Source records:
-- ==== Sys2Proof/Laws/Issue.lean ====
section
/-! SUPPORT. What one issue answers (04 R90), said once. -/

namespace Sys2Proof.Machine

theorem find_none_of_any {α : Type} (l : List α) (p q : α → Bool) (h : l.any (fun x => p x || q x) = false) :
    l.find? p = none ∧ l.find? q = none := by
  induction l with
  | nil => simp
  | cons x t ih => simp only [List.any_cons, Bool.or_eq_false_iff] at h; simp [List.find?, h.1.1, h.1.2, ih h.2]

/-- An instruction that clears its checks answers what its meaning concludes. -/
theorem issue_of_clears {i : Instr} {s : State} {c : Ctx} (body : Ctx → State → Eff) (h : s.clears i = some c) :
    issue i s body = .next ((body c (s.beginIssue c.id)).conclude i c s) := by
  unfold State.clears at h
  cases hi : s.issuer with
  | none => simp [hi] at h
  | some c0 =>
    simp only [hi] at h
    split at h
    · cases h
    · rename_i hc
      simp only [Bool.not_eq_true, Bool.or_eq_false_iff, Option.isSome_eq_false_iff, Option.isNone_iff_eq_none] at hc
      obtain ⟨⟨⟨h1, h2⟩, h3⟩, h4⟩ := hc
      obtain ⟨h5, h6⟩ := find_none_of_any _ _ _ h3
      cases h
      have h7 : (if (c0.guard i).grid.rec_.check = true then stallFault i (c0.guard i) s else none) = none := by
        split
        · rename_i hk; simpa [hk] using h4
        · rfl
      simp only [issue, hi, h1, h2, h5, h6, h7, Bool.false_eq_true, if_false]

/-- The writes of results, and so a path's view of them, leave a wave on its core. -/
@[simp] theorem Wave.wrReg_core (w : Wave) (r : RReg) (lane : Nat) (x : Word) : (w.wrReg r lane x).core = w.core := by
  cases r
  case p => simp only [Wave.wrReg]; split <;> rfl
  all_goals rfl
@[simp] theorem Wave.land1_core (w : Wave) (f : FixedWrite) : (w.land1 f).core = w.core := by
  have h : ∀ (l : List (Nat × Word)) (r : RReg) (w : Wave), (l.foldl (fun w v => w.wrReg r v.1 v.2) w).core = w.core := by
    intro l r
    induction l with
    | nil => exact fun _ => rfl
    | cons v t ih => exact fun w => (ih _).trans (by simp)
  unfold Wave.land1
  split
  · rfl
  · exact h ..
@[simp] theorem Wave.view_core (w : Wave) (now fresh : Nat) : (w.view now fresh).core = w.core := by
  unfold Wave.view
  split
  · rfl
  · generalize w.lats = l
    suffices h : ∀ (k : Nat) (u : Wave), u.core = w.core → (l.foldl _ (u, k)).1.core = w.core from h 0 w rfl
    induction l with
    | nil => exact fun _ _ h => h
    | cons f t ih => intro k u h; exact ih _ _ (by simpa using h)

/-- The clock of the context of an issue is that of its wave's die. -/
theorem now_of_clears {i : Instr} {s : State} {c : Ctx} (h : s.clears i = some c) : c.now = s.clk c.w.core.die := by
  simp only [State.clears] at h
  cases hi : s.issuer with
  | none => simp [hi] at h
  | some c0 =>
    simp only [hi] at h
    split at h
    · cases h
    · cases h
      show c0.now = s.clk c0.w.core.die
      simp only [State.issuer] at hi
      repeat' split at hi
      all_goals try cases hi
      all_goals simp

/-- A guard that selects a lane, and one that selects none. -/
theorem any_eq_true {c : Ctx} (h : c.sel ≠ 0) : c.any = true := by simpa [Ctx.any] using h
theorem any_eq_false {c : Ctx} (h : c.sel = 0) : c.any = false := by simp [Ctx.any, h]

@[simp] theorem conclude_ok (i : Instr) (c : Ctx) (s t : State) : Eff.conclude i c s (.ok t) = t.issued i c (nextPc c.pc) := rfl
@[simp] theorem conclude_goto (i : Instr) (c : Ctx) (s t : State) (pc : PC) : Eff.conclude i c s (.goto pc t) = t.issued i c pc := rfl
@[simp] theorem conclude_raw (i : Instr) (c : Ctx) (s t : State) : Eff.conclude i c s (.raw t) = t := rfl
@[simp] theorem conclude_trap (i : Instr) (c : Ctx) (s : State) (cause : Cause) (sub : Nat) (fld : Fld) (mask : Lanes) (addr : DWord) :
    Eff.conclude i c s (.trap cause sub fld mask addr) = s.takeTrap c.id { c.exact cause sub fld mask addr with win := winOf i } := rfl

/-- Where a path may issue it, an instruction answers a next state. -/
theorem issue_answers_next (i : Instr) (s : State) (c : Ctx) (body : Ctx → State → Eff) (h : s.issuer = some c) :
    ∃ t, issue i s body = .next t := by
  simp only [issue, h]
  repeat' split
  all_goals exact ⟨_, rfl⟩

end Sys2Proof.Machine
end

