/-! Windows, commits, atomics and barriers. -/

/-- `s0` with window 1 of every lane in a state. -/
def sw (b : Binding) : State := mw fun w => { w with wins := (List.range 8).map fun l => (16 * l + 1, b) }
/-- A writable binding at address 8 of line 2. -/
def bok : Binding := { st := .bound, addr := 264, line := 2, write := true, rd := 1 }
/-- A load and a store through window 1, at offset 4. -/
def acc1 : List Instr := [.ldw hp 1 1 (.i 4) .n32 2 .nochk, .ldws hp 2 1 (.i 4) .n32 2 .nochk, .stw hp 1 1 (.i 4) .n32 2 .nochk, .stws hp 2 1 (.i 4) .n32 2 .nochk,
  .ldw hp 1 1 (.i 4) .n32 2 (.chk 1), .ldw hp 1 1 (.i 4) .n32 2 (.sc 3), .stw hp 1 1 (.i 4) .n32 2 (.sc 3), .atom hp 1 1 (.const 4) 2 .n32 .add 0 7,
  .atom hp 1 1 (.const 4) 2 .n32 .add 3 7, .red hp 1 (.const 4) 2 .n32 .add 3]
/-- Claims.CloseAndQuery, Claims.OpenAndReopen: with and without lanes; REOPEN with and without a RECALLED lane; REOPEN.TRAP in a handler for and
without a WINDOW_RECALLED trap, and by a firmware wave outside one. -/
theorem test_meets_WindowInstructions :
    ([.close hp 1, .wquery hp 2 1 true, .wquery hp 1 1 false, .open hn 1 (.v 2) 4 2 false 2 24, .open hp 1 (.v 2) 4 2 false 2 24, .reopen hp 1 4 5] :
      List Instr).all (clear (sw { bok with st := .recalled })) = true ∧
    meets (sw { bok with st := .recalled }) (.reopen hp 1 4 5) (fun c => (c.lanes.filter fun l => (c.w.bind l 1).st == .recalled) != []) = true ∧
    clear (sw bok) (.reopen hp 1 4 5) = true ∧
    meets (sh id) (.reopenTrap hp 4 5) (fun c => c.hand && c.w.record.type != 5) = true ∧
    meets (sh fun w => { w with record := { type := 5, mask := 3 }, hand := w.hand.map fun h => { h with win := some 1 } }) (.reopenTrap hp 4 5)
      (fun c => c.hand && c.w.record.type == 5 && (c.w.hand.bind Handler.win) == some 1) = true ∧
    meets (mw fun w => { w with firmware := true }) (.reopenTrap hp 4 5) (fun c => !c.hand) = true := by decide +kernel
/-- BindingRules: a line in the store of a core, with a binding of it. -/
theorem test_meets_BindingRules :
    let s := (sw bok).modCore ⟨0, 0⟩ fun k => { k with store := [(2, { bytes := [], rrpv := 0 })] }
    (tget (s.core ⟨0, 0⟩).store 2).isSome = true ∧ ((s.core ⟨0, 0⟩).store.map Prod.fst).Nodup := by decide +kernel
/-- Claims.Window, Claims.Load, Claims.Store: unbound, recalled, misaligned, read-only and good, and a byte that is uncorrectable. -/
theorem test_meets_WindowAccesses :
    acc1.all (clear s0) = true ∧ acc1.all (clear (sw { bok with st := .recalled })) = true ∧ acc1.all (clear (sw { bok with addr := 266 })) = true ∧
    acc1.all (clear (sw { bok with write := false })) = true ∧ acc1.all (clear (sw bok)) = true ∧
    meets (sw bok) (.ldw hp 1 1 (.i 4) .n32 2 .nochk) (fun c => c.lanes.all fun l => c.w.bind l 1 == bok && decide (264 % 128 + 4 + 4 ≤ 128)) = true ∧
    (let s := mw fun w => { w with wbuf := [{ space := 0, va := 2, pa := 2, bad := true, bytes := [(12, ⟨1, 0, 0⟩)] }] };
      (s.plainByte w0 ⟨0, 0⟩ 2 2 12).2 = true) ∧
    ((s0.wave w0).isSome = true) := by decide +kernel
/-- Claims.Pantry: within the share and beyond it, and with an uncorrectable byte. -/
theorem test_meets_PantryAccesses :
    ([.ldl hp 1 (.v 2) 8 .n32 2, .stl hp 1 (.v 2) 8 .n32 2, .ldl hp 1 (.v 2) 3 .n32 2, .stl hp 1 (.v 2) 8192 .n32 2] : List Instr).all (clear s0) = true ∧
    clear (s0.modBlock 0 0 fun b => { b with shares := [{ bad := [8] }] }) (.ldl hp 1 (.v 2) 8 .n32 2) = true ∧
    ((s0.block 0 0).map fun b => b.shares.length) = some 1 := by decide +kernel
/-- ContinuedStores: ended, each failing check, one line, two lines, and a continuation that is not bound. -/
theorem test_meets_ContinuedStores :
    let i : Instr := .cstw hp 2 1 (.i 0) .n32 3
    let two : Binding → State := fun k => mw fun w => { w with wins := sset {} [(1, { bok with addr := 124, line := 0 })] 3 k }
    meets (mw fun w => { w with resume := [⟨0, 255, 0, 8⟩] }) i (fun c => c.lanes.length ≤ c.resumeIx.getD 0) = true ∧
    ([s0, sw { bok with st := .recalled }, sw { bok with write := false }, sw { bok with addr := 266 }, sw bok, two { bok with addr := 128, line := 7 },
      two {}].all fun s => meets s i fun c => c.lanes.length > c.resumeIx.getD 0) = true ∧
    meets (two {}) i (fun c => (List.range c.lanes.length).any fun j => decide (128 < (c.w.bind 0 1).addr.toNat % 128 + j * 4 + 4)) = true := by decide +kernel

__YOUR INSTRUCTIONS__: Scan the entries and show every line in which the word "have" is found.

__OUTPUT__:
      have h7 : (if (c0.guard i).grid.rec_.check = true then stallFault i (c0.guard i) s else none) = none := by
  have h : ∀ (l : List (Nat × Word)) (r : RReg) (w : Wave), (l.foldl (fun w v => w.wrReg r v.1 v.2) w).core = w.core := by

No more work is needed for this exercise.